Solute-solvent interface models are much more empirical than the charge distribution models; the definition of a solvent “interface” is imprecise at length scales comparable to the size of water molecules. Therefore, such models are generally developed to represent a reasonable description of the solute geometry while also optimizing agreement with experimental quantities such as solvation energy. A large number of solute-solvent interface models exist, including van der Waals [11], solvent-accessible [21], solvent-excluded (or Connolly) [22], Gaussian-based [23], spline-based [24], and differential geometry surfaces [10, 25, 26, 27, 28, 29]. All of these interface models represent atoms as spheres and require information about the radii of these spheres. These radii are generally assigned to sets of atoms based on their “type” as determined by the local molecular connectivity. Unlike atomic charges, there are relatively few sets of atom types used to assign radii [16, 30]. These radii parameters are determined by optimization of properties such as solvation energy against experimental data [16, 30]. Additionally, many of these models also require information about solvent characteristics, generally in the form of a solvent radius, characteristic solvent length scales, or bulk solvent pressure/surface tension properties.
The intent of this study is to provide a way for developers of implicit solvent model parameter sets to understand the sensitivity of their target properties (solvation energy) on underlying choices for solute radius and charge parameters. In the present work, we present a new method to quantify the uncertainty in solvation energy calculated by the Poisson equation and induced by the uncertainty of the input radii and charge parameters. In particular, we construct two surrogate (or statistical regression) models of the solvation energy in terms of the radii and the atomic charges, respectively. These surrogate models enable us to estimate the solvation energy with different input parameters quickly and to evaluate the statistical information of the target properties (e.g., probability density function) efficiently. We model the input parameters as independent (i.i.d.) Gaussian random variables with different means and standard deviations; however, other probability distributions can also be used. To construct the surrogate of the Poisson model, we use a generalized polynomial chaos (gPC) [31, 32] expansion to represent the dependence of the solvation energy on uncertain parameters such as the atomic charge and radii. The efficacy of the gPC method for elliptic problems such as the Poisson equation has been extensively studied with robust results for its efficiency and accuracy [33, 34]. This approach is straightforward to apply to the relatively low-dimensional parameter sets. However, the main challenge of applying this method to implicit solvent calculation parameter uncertainty is the high-dimensionality of parameter sets (especially the atomic charges): the surrogate models require more basis functions and, therefore, more expansion coefficients need to be identified. To address this challenge, we adopt a compressive sensing method combined with the rotation-based sparsity-enhancing method first proposed by Lei et al. [35] and extended by Yang et al. [36], which enable us to construct the surrogate with relatively few sample outputs of the numerical Poisson solver.
2 Methods
We demonstrated the framework using a test set of 17 compounds from the SAMPL computational challenge for solvation energy prediction [16] (see Table 1). This set was chosen to demonstrate the uncertainty quantification framework on several different molecules; however, it was not chosen to calculate statistics over this small set.

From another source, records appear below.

theorem freeCrush_keep {s0 s : State} {op : CrushOp} (h : Keep s0 s) :
    Keep s0 (freeCrush s op) := by
  unfold freeCrush
  exact ite_keep (unreserve_keep h) h

theorem putCrush_keep {s0 s : State} {op : CrushOp} (h : Keep s0 s) :
    Keep s0 (putCrush s op) := by
  unfold putCrush
  extract_lets +onlyGivenNames x1 x2 x3 x4
  clear_value x1
  have k5 : Keep s0 x2 := by
    subst x2
    split
    · exact charge_keep h
    · exact charge_keep h
  clear_value x2
  have k6 : Keep s0 x3 := reserve_keep (freeCrush_keep k5)
  clear_value x3
  have k7 : Keep s0 x4 := by
    subst x4
    split
    · exact restoreUnit_keep k6
    · exact k6
  clear_value x4
  exact setCrush_keep k7

theorem addCrush_keep {s0 s : State} {op : CrushOp} (h : Keep s0 s) :
    Keep s0 (addCrush s op) := by
  unfold addCrush
  extract_lets +onlyGivenNames x1
  have k2 : Keep s0 x1 := takeSlot_keep h
  clear_value x1
  exact ite_keep (putCrush_keep k2) (setSched_keep k2)

theorem placeCrush_keep {s0 s : State} (h : Keep s0 s) :
    Keep s0 (placeCrush s) := by
  unfold placeCrush
  extract_lets +onlyGivenNames x1
  clear_value x1
  split
  · exact h
  · extract_lets +onlyGivenNames x2
    have k3 : Keep s0 x2 := takeSlot_keep h
    clear_value x2
    exact putCrush_keep (setSched_keep k3)

theorem leaveCrush_keep {s0 s : State} {op : CrushOp} (h : Keep s0 s) :
    Keep s0 (leaveCrush s op) := by
  unfold leaveCrush
  exact setCrush_keep (unreserve_keep h)

theorem writeCrush_keep {s0 s : State} {op : CrushOp} {code : Nat} {fail : Nat} (h : Keep s0 s) :
    Keep s0 (writeCrush s op code fail).1 := by
  unfold writeCrush
  exact ite_fst_keep h (engineWrite_keep h)

theorem loadOver_keep {s0 s : State} {op : CrushOp} (h : Keep s0 s) :
    Keep s0 (loadOver s op) := by
  unfold loadOver
  exact ite_keep (setSched_keep h) h

theorem faultCrush_keep {s0 s : State} {e : Nat} {op : CrushOp} {f : XFault} (h : Keep s0 s) :
    Keep s0 (faultCrush s e op f) := by
  unfold faultCrush
  exact engineFault_keep (writeCrush_keep (loadOver_keep (leaveCrush_keep h)))

theorem endCrush_keep {s0 s : State} {e : Nat} {op : CrushOp} (h : Keep s0 s) :
    Keep s0 (endCrush s e op) := by
  unfold endCrush
  extract_lets +onlyGivenNames x1
  have k2 : Keep s0 x1 := leaveCrush_keep h
  clear_value x1
  refine ite_keep (setSched_keep k2) ?_
  split
  · rename_i e3
    have k4 := pair_keep e3 (writeCrush_keep k2)
    exact finish_keep k4
  · rename_i e5
    have k6 := pair_keep e5 (writeCrush_keep k2)
    exact engineFault_keep k6

theorem loadFailed_keep {s0 s : State} {op : CrushOp} {code : Nat} (h : Keep s0 s) :
    Keep s0 (loadFailed s op code) := by
  unfold loadFailed
  refine ite_keep ?_ ?_
  · split
    · exact modelRecord_keep h
    · exact h
  · exact h

theorem strayBlocks_keep {s0 s : State} {e : Nat} {op : CrushOp} (h : Keep s0 s) :
    Keep s0 (strayBlocks s e op) := by
  unfold strayBlocks
  split
  · exact claimReqs_keep (ite_keep (draw_keep h) (engineWrite_keep (draw_keep h)))
  · exact h

theorem failCrush_keep {s0 s : State} {e : Nat} {op : CrushOp} {f : CodecFail} {fault : Nat} {off : Nat} (h : Keep s0 s) :
    Keep s0 (failCrush s e op f fault off) := by
  unfold failCrush
  extract_lets +onlyGivenNames x1 x2 x3 x4
  clear_value x1
  have k4 : Keep s0 x2 := appendRec_keep h
  clear_value x2
  have k5' : Keep s0 x3 := ite_keep (bump32_keep k4) (bump32_keep k4)
  clear_value x3
  have k5 : Keep s0 x4 := strayBlocks_keep k5'
  clear_value x4
  split
  · rename_i e6
    have k7 := pair_keep e6 (writeCrush_keep (loadOver_keep (leaveCrush_keep (loadFailed_keep k5))))
    exact finish_keep k7
  · rename_i e8
    have k9 := pair_keep e8 (writeCrush_keep (loadOver_keep (leaveCrush_keep (loadFailed_keep k5))))
    exact engineFault_keep k9

theorem snoopCrush_keep {s0 s : State} {e : Nat} {bs : List Byte} (h : Keep s0 s) :
    Keep s0 (snoopCrush s e bs) := by
  unfold snoopCrush
  exact snoop_keep h

theorem putBlock_keep {s0 s : State} {op : CrushOp} {bs : List Byte} (h : Keep s0 s) :
    Keep s0 (putBlock s op bs).1 := by
  unfold putBlock
  split
  · exact h
  · extract_lets +onlyGivenNames x1
    have k2 : Keep s0 x1 := memWrite_keep h
    clear_value x1
    exact setSched_keep k2
  · exact engineWrite_keep h

theorem updCrush_keep {s0 s : State} {op : CrushOp} (h : Keep s0 s) :
    Keep s0 (updCrush s op) := by
  unfold updCrush
  exact setCrush_keep h

theorem finishBlock_keep {s0 s : State} {e : Nat} {op : CrushOp} {h : List Byte} {bs : List Byte} {size : Nat} (hk : Keep s0 s) :
    Keep s0 (finishBlock s e op h bs size) := by
  unfold finishBlock
  extract_lets +onlyGivenNames x1
  clear_value x1
  refine ite_keep (failCrush_keep hk) ?_
  refine ite_keep (failCrush_keep hk) ?_
  split
  · rename_i e2
    have k3 := pair_keep e2 (putBlock_keep hk)
    exact faultCrush_keep (claimReqs_keep k3)
  · rename_i e4
    have k5 := pair_keep e4 (putBlock_keep hk)
    extract_lets +onlyGivenNames x6 x7 x8 x9
    have k10 : Keep s0 x6 := claimReqs_keep k5
    clear_value x6
    have k11 : Keep s0 x7 := ite_keep (snoopCrush_keep k10) k10
    clear_value x7
    clear_value x8
    have k12 : Keep s0 x9 := updCrush_keep (bump64_keep k11)
    clear_value x9
    exact ite_keep k12 (ite_keep (ite_keep (failCrush_keep k12) (endCrush_keep k12)) (ite_keep (failCrush_keep k12) (endCrush_keep k12)))

theorem decodeStep_keep {s0 s : State} {e : Nat} {op : CrushOp} {ext : HostRead} (h : Keep s0 s) :
    Keep s0 (decodeStep s e op ext) := by
  unfold decodeStep
  extract_lets +onlyGivenNames x1 x2 x3
  clear_value x1
  clear_value x2
  have k4 : ∀ y0 y1, Keep s0 y0 → Keep s0 (x3 y0 y1) := fun _ _ k5 => (failCrush_keep k5)
  clear_value x3
  refine ite_keep (k4 _ _ h) ?_
  split
  · rename_i e6
    have k7 := pair_keep e6 (engineRead_keep h)
    exact faultCrush_keep k7
  · rename_i e8
    have k9 := pair_keep e8 (engineRead_keep h)
    split
    · exact k4 _ _ k9
    · refine ite_keep (k4 _ _ k9) ?_
      split
      · rename_i e10
        have k11 := pair_keep e10 (engineRead_keep k9)
        exact faultCrush_keep k11
      · rename_i e12
        have k13 := pair_keep e12 (engineRead_keep k9)
        split
        · exact k4 _ _ k13
        · exact finishBlock_keep k13

theorem compressStep_keep {s0 s : State} {e : Nat} {op : CrushOp} {ext : HostRead} {upset : Bool} (h : Keep s0 s) :
    Keep s0 (compressStep s e op ext upset) := by
  unfold compressStep
  extract_lets +onlyGivenNames x1
  clear_value x1
  split
  · rename_i e2
    have k3 := pair_keep e2 (engineRead_keep h)
    exact faultCrush_keep k3
  · rename_i e4
    have k5 := pair_keep e4 (engineRead_keep h)
    extract_lets +onlyGivenNames x6 x7
    clear_value x7
    refine ite_keep (failCrush_keep k5) ?_
    refine ite_keep (failCrush_keep k5) ?_
    split
    · rename_i e8
      have k9 := pair_keep e8 (engineWrite_keep k5)
      exact faultCrush_keep (claimReqs_keep k9)
    · rename_i e10
      have k11 := pair_keep e10 (engineWrite_keep k5)
      extract_lets +onlyGivenNames x12 x13 x14 x15 x16
      have k17 : Keep s0 x12 := snoopCrush_keep (claimReqs_keep k11)
      clear_value x12
      clear_value x13
      have k18 : Keep s0 x14 := bump64_keep k17
      clear_value x14
      have k19 : Keep s0 x15 := ite_keep (bump32_keep k18) k18
      clear_value x15
      clear_value x16
      exact ite_keep (endCrush_keep (updCrush_keep k19)) (updCrush_keep k19)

We use this subset of the SAMPL data to demonstrate the use of our method to quantify uncertainty in solvation energy due to implicit solvent parameter uncertainty.
2.1 Uncertain parameters
Many parameterization approaches for atomic charge use ESP (electrostatic potential) [38] or related methods (e.g., RESP [19]). These methods optimize atomic charges by least-squares fitting of the charges’ Coulombic potential to the electrostatic potential obtained from quantum mechanical calculations. This under-determined optimization is performed subject to various constraints, including the requirement that the atomic charges sum to the integer formal charge of the molecule. More specifically, the calculated ESP at the -th grid point is the electrostatic potential given by Coulomb’s law summed over the charge at the centers of the -th atoms. Least-squares fitting is performed by minimizing with constraints, where is the electrostatic potential computed by ab initio calculations. Least-squares fitting implies a Gaussian noise model wherein the atomic charges can be modeled as Gaussian random variables as done in this study.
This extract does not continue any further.